What is the one word that Susan uses to express her excitement with teaching this year at The Island School? “Incredible!”
“Just walking into the school gives me such a feeling of joy,” she said. “The staff has been so welcoming and helpful.”
Susan sounds a little giddy about school starting, but do not mistake that for being inexperienced. No, her excitement comes from the exact opposite – it comes from her experience of 23 years helping young children learn and grow. Susan started out teaching in the higher grades – 5th and 6th, and then moving into 3rd and 4th grades. She also taught kindergarten for three years, and this is her fourth year teaching second grade. It looks like a great fit.
“There is something wonderful in every grade,” she said, “but there is just something special about second-graders.” She likes giving the students experiences that are interesting as well as educational. She likes having special guests in her classroom, opening the students’ eyes to different kinds of jobs and learning experiences. One of her favorite guests is Pastor Matt – her husband – who plays the piano and knows a lot about computers. Susan has a friend who is an author, who will be invited to talk about different ways of writing. There may be a visit from a retired chemist she knows, as well.
Reading is also extremely important to Susan’s teaching. “It gives students a good foundation. I have a very large library in my classroom, with all kinds of books that will be available to the students,” she said.
“I like to share with students about different ways to see things and learn things. Even math problems may have different ways to come to the correct answer. I want them to be able to think things through for themselves.”
Being open to new opportunities and new approaches to life issues is not only a way of teaching for Susan, but a way of life. A case in point is her family’s decision to move to Florida.
“I love the four seasons,” she said. “I am the last one who thought I would want to live in Florida.” But they have now been in the Venice area for five-and-a-half years, and she is totally loving it.

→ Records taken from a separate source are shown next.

-- ==== Sys2Proof/Machine/Release.lean ====
section
/-!
DEFINITION. What ends work: the host service queue's entries (R440, R441), completion counters and cancel (R182 to
R185), exit and kill of workgroups and teams (R249 to R252, R463), poison and ended contexts (R257, R258), and a
restart of Ninal (R231).
-/

namespace Sys2Proof.Machine

/-! ## The outbound ring (R440, R441) -/

/-- The address of a ring's entry in host memory. -/
def ringAddr (base size : DWord) (i : Nat) : Nat := 2 ^ 48 + (base.toNat + 64 * (i % max 1 size.toNat)) % 2 ^ 48

/-- Write entries to the outbound ring while it has room; the others stay on the die, in order (R440). Each advance of TAIL
is a release at system scope, of the device's own accesses too. -/
def drainOut (s : State) : Nat → State
  | 0 => s
  | n + 1 =>
    match s.host.outHeld with
    | [] => s
    | e :: r =>
      if s.host.otail.toNat - s.host.ohead.toNat < s.host.osize.toNat ∧ releaseStalls s devHm = false then
        let s := hostLink (releaseRemote s devHm)
        let s := { s with mem := writeBytes s.mem (ringAddr s.host.obase s.host.osize s.host.otail.toNat) (wordsBytes e) }
        drainOut { s with host := { s.host with
          outHeld := r, outRing := s.host.outRing ++ [e], otail := s.host.otail + 1, msix := s.host.msix ++ [(actPort s, 0)] } } n
      else s

/-- Post an entry: its TYPE, its core or 0xFF, its hallmark, and seven words of payload (R441). -/
def post (s : State) (type core : Nat) (hm : Hm) (payload : List DWord) : State :=
  let w0 := BitVec.ofNat 64 (type * 2 ^ 56 + core * 2 ^ 48 + hm.toNat * 2 ^ 34 + s.host.outSeq.toNat)
  let s := { s with host := { s.host with
    outSeq := s.host.outSeq + 1, outHeld := s.host.outHeld ++ [(w0 :: payload ++ List.replicate 7 0).take 8] } }
  drainOut s s.host.outHeld.length

/-- A containment report (R261). -/
def report (s : State) (kind carrier out loc : Nat) (hm : Hm) (addr : Nat) (lid : Word) (team gen : Nat) (pc : Word) :
    State :=
  post s 0x02 0xFF hm
    [BitVec.ofNat 64 (kind * 2 ^ 56 + carrier * 2 ^ 48 + out * 2 ^ 40 + loc * 2 ^ 32 + hm.toNat * 2 ^ 18),
     BitVec.ofNat 64 addr, BitVec.ofNat 64 (lid.toNat * 2 ^ 32 + team), BitVec.ofNat 64 (gen * 2 ^ 32 + pc.toNat)]

/-- The thread's cause, detail and PC in a kill report (R252). -/
structure Blame where
  cause : Byte
  detail : Byte
  pc : Word
  deriving DecidableEq, Repr

/-- Where no thread caused a kill. -/
def Blame.none : Blame := { cause := 0, detail := 0, pc := 0xFFFFFFFF }

/-- A kill report (R252); its fields' places are log entry 22's. -/
def killReport (s : State) (hm : Hm) (lid : Word) (team : Nat) (reason : Byte) (b : Blame) : State :=
  post s 0x01 0xFF hm
    [BitVec.ofNat 64 (lid.toNat * 2 ^ 32 + team),
     BitVec.ofNat 64 (b.pc.toNat * 2 ^ 32 + b.detail.toNat * 2 ^ 16 + b.cause.toNat * 2 ^ 8 + reason.toNat)]

/-- The answer to a team request (R464): its launch id, team, reason, operation and status. -/
def teamAnswer (s : State) (hm : Hm) (lid : Word) (team reason op status : Nat) : State :=
  post s 0x0B 0xFF hm
    [BitVec.ofNat 64 (lid.toNat * 2 ^ 32 + team), BitVec.ofNat 64 (reason * 256 + op), BitVec.ofNat 64 status]

/-- The operation that a save was asked for by (R464). -/
def StopKind.op : StopKind → Nat
  | .spill => 2
  | _ => 1

/-! ## Accesses in a context that no thread makes (R237, R244) -/

/-- A walk that read a poisoned entry consumed it, to be settled when the step ends (R256, R257). -/
def walkMetPoison (s : State) (hm : Hm) (va : DWord) (o : Outcome) : State :=
  { s with consumed := s.consumed ++ (consumedPte s hm va o).toList.map (fun a => (a, hm)) }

“We all fell in love with this area,” she said. “In fact, there is nothing about this area we don’t love!”
When she talks about “all of them” falling in love with Southwest Florida, she is talking about her husband of 21 years, Matt; son Josiah, 15, who goes to Venice High School; and daughters Amelia, 12, and Ella Grace, 10, who both go to the Student Leadership Academy, a charter middle school in Venice that fosters service, community and leadership for its students – not unlike The Island School.

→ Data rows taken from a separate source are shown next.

-- ==== Sys2Proof/Machine/Crypto.lean ====
section
/-!
DEFINITION. SM3 and SM2, which the boot ROM computes (R449, R453, R455, R456). The functions and the curve are those of the
standards that the manual names (log entry 52).
-/

namespace Sys2Proof.Machine

/-! ## SM3 -/

/-- Bytes as one number, the first byte highest; and a number as `n` such bytes. -/
def natBE (l : List Byte) : Nat := natOf l.reverse
def bytesBE (n x : Nat) : List Byte := (bytesOf n x).reverse

/-- The first chaining value. -/
def sm3Start : List Word :=
  [0x7380166F, 0x4914B2B9, 0x172442D7, 0xDA8A0600, 0xA96F30BC, 0x163138AA, 0xE38DEE4D, 0xB0FB0E4E]

/-- The two permutations. -/
def sm3P0 (x : Word) : Word := x ^^^ x.rotateLeft 9 ^^^ x.rotateLeft 17
def sm3P1 (x : Word) : Word := x ^^^ x.rotateLeft 15 ^^^ x.rotateLeft 23

/-- Words of a block's message schedule, the latest first: each from the sixteen before it. -/
def sm3Expand : Nat → List Word → List Word
  | 0, l => l
  | n + 1, l =>
    let w (i : Nat) : Word := l.getD (i - 1) 0
    sm3Expand n ((sm3P1 (w 16 ^^^ w 9 ^^^ (w 3).rotateLeft 15) ^^^ (w 13).rotateLeft 7 ^^^ w 6) :: l)

/-- One round: `x` is the schedule's word of the round, and `y` that word joined to the one four further on. -/
def sm3Round (j : Nat) (x y : Word) (v : List Word) : List Word :=
  match v with
  | [a, b, c, d, e, f, g, h] =>
    let t : Word := if j < 16 then 0x79CC4519 else 0x7A879D8A
    let s1 := ((a.rotateLeft 12) + e + t.rotateLeft (j % 32)).rotateLeft 7
    let s2 := s1 ^^^ a.rotateLeft 12
    let ff := if j < 16 then a ^^^ b ^^^ c else (a &&& b) ||| (a &&& c) ||| (b &&& c)
    let gg := if j < 16 then e ^^^ f ^^^ g else (e &&& f) ||| (~~~e &&& g)
    [ff + d + s2 + y, a, b.rotateLeft 9, c, sm3P0 (gg + h + s1 + x), e, f.rotateLeft 19, g]
  | _ => v

/-- The rounds from one on. -/
def sm3Rounds : Nat → Nat → List Word → List Word → List Word
  | 0, _, _, v => v
  | n + 1, j, ws, v => sm3Rounds n (j + 1) ws.tail (sm3Round j (ws.getD 0 0) (ws.getD 0 0 ^^^ ws.getD 4 0) v)

/-- A block of 64 bytes joins the chaining value. -/
def sm3Block (v : List Word) (blk : List Byte) : List Word :=
  let first := (List.range 16).map (fun i => BitVec.ofNat 32 (natBE ((blk.drop (4 * i)).take 4)))
  let r := sm3Rounds 64 0 (sm3Expand 52 first.reverse).reverse v
  (v.zip r).map (fun x => x.1 ^^^ x.2)

/-- Blocks join the chaining value in turn. -/
def sm3Blocks : Nat → List Word → List Byte → List Word
  | 0, v, _ => v
  | n + 1, v, l => sm3Blocks n (sm3Block v (l.take 64)) (l.drop 64)

/-- The message with its padding and its length in bits. -/
def sm3Pad (m : List Byte) : List Byte :=
  m ++ [0x80] ++ List.replicate ((119 - m.length % 64) % 64) 0 ++ bytesBE 8 (8 * m.length)

/-- SM3 of a string of bytes: 32 bytes in the standard's order, byte 0 in the lowest bits. -/
def sm3 (m : List Byte) : BitVec 256 :=
  let l := sm3Pad m
  BitVec.ofNat 256 (natOf ((sm3Blocks (l.length / 64) sm3Start l).flatMap (fun w => bytesBE 4 w.toNat)))

/-! ## The curve of SM2 -/

/-- Its field's prime, its coefficient a, the order of its base point, and the base point. -/
def sm2P : Nat := 0xFFFFFFFEFFFFFFFFFFFFFFFFFFFFFFFFFFFFFFFF00000000FFFFFFFFFFFFFFFF
def sm2A : Nat := sm2P - 3
def sm2N : Nat := 0xFFFFFFFEFFFFFFFFFFFFFFFFFFFFFFFF7203DF6B21C6052B53BBF40939D54123
def sm2G : Nat × Nat :=
  (0x32C4AE2C1F1981195F9904466A39C9948FE30BBFF2660BE1715A4589334C74C7,
   0xBC3736A2F4F6779C59BDCEE36B692153D0A9877CC62A474002DF32E52139F0A0)

/-- A power modulo `m`: the exponent has at most as many bits as the first number says. -/
def powMod (m : Nat) : Nat → Nat → Nat → Nat
  | 0, _, _ => 1
  | k + 1, b, e =>
    let h := powMod m k (b * b % m) (e / 2)
    if e % 2 = 1 then b * h % m else h

/-- The inverse modulo a prime. -/
def invMod (m x : Nat) : Nat := powMod m 256 (x % m) (m - 2)

/-- The sum of two points; none is the point at infinity. -/
def sm2Add (p q : Option (Nat × Nat)) : Option (Nat × Nat) :=
  match p, q with
  | none, _ => q
  | _, none => p
  | some (x1, y1), some (x2, y2) =>
    let slope : Option Nat :=
      if x1 = x2 then
        (if (y1 + y2) % sm2P = 0 then none
         else some ((3 * x1 * x1 + sm2A) * invMod sm2P (2 * y1) % sm2P))
      else some ((y2 + sm2P - y1) * invMod sm2P (x2 + sm2P - x1) % sm2P)
    slope.map (fun k =>
      let x := (k * k + 2 * sm2P - x1 - x2) % sm2P
      (x, (k * (x1 + sm2P - x) + sm2P - y1) % sm2P))

/-- A multiple of a point: the number has at most as many bits as the first one says. -/
def sm2Mul : Nat → Nat → Option (Nat × Nat) → Option (Nat × Nat)
  | 0, _, _ => none
  | k + 1, n, p =>
    let h := sm2Mul k (n / 2) (sm2Add p p)
    if n % 2 = 1 then sm2Add p h else h

/-- The x coordinate of a point. -/
def sm2X (p : Option (Nat × Nat)) : Nat := (p.map Prod.fst).getD 0

/-- Whether a public key accepts a signature (r, s) over a digest, taken as a number. -/
def sm2Accepts (key : Nat × Nat) (e r s : Nat) : Bool :=
  let t := (r + s) % sm2N
  decide (1 ≤ r ∧ r < sm2N ∧ 1 ≤ s ∧ s < sm2N ∧ t ≠ 0) &&
    (e + sm2X (sm2Add (sm2Mul 256 s (some sm2G)) (sm2Mul 256 t (some key)))) % sm2N == r

/-- The signature of a digest with a secret number and a number used once; none where another must be used. -/
def sm2SignWith (d e k : Nat) : Option (Nat × Nat) :=
  let r := (e + sm2X (sm2Mul 256 k (some sm2G))) % sm2N
  let s := invMod sm2N (1 + d) * (k + sm2N * sm2N - r * d) % sm2N
  if r = 0 ∨ r + k = sm2N ∨ s = 0 then none else some (r, s)

/-! ## The boot ROM's keys (R449, R455) -/

/-- A string of bytes, byte 0 in the lowest bits, as the number that the standards read from it. -/
def sm2Num (n : Nat) (x : Nat) : Nat := natBE (bytesOf n x)

/-- The vendor's public key as a point. -/
def vendorPoint : Nat × Nat :=
  let l := bytesOf 64 Config.vendorKey.toNat
  (natBE (l.take 32), natBE (l.drop 32))

/-- What stage 3 finds of an image's digest and signature: 5 where the vendor key's digest is not the fused one, 4 for a bad
signature, else 0 (R449, R453; log entry 52). -/
def imageCheck (digest : BitVec 256) (sig : List Byte) : Nat :=
  if sm3 (bytesOf 64 Config.vendorKey.toNat) ≠ Config.fusedDigest then 5
  else if sm2Accepts vendorPoint (sm2Num 32 digest.toNat) (natBE (sig.take 32)) (natBE ((sig.drop 32).take 32)) then 0
  else 4

/-- The identity key's secret number, and its public key as 64 bytes: x then y. -/
def identityNum : Nat := Config.identitySecret.toNat % (sm2N - 2) + 1
def identityKey : List Byte :=
  match sm2Mul 256 identityNum (some sm2G) with
  | some (x, y) => bytesBE 32 x ++ bytesBE 32 y
  | none => List.replicate 64 0

/-- The identity key's signature over a digest, 64 bytes: r then s. The numbers used once are free values, and the first that
the standard admits is taken. -/
def identitySign (digest : BitVec 256) (n : Nat) : List Byte :=
  let ks := (List.range 8).map (fun i => (Config.freeBits 256 (8 * n + i)).toNat % (sm2N - 1) + 1)
  match ks.findSome? (fun k => sm2SignWith identityNum (sm2Num 32 digest.toNat) k) with
  | some (r, s) => bytesBE 32 r ++ bytesBE 32 s
  | none => List.replicate 64 0

end Sys2Proof.Machine
end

She and her family previously lived in Kentucky, in the area where Kentucky, Ohio and West Virginia all come together. They lived for a while in North Carolina as well, and Susan has taught in all these areas. Today, no one in the family can imagine living anywhere other than Florida.
Susan has a B.A. degree in elementary education from Ohio University, and a master’s degree in elementary education from Morehead State University, in Kentucky. She is certified in elementary education, with endorsements in reading and teaching English to speakers of other languages.
Husband Matt is the worship arts pastor at First Baptist Church of Venice, leading the church’s music and technology ministries.
Susan took a few years off teaching when her children were very young, but she could not stay away from the educational environment. She worked closely with a charter school that was just getting started, helping to develop policies and approaches to the educational programs.
One of Susan’s special areas of teaching was in what is called the “inclusion model,” which allows students of varying degrees of development to work together in a classroom without calling attention to differences in learning abilities.
“It is challenging for a teacher to have students with special needs along with others of standard abilities and even gifted abilities all in the same classroom without having the students identify in any way but as students,” she said.
Susan enjoyed that challenge and felt it served all the students well to simply be fellow students, all learning at their own levels. She found this challenge “fun,” and was immersed in that sort of teaching for three years. She believes this experience broadened her own capability of working with children of all learning levels.
Susan McKenzie brings a broad range of skills to her classroom at The Island School. Her enthusiasm and excitement at teaching second grade are gifts to her students. In return, she feels she is being gifted by being able to teach at such a great school.
“I am just so grateful for the opportunity to be here. I am so very impressed with the structure of the school and how it operates and supports the children. It is really exciting for me.”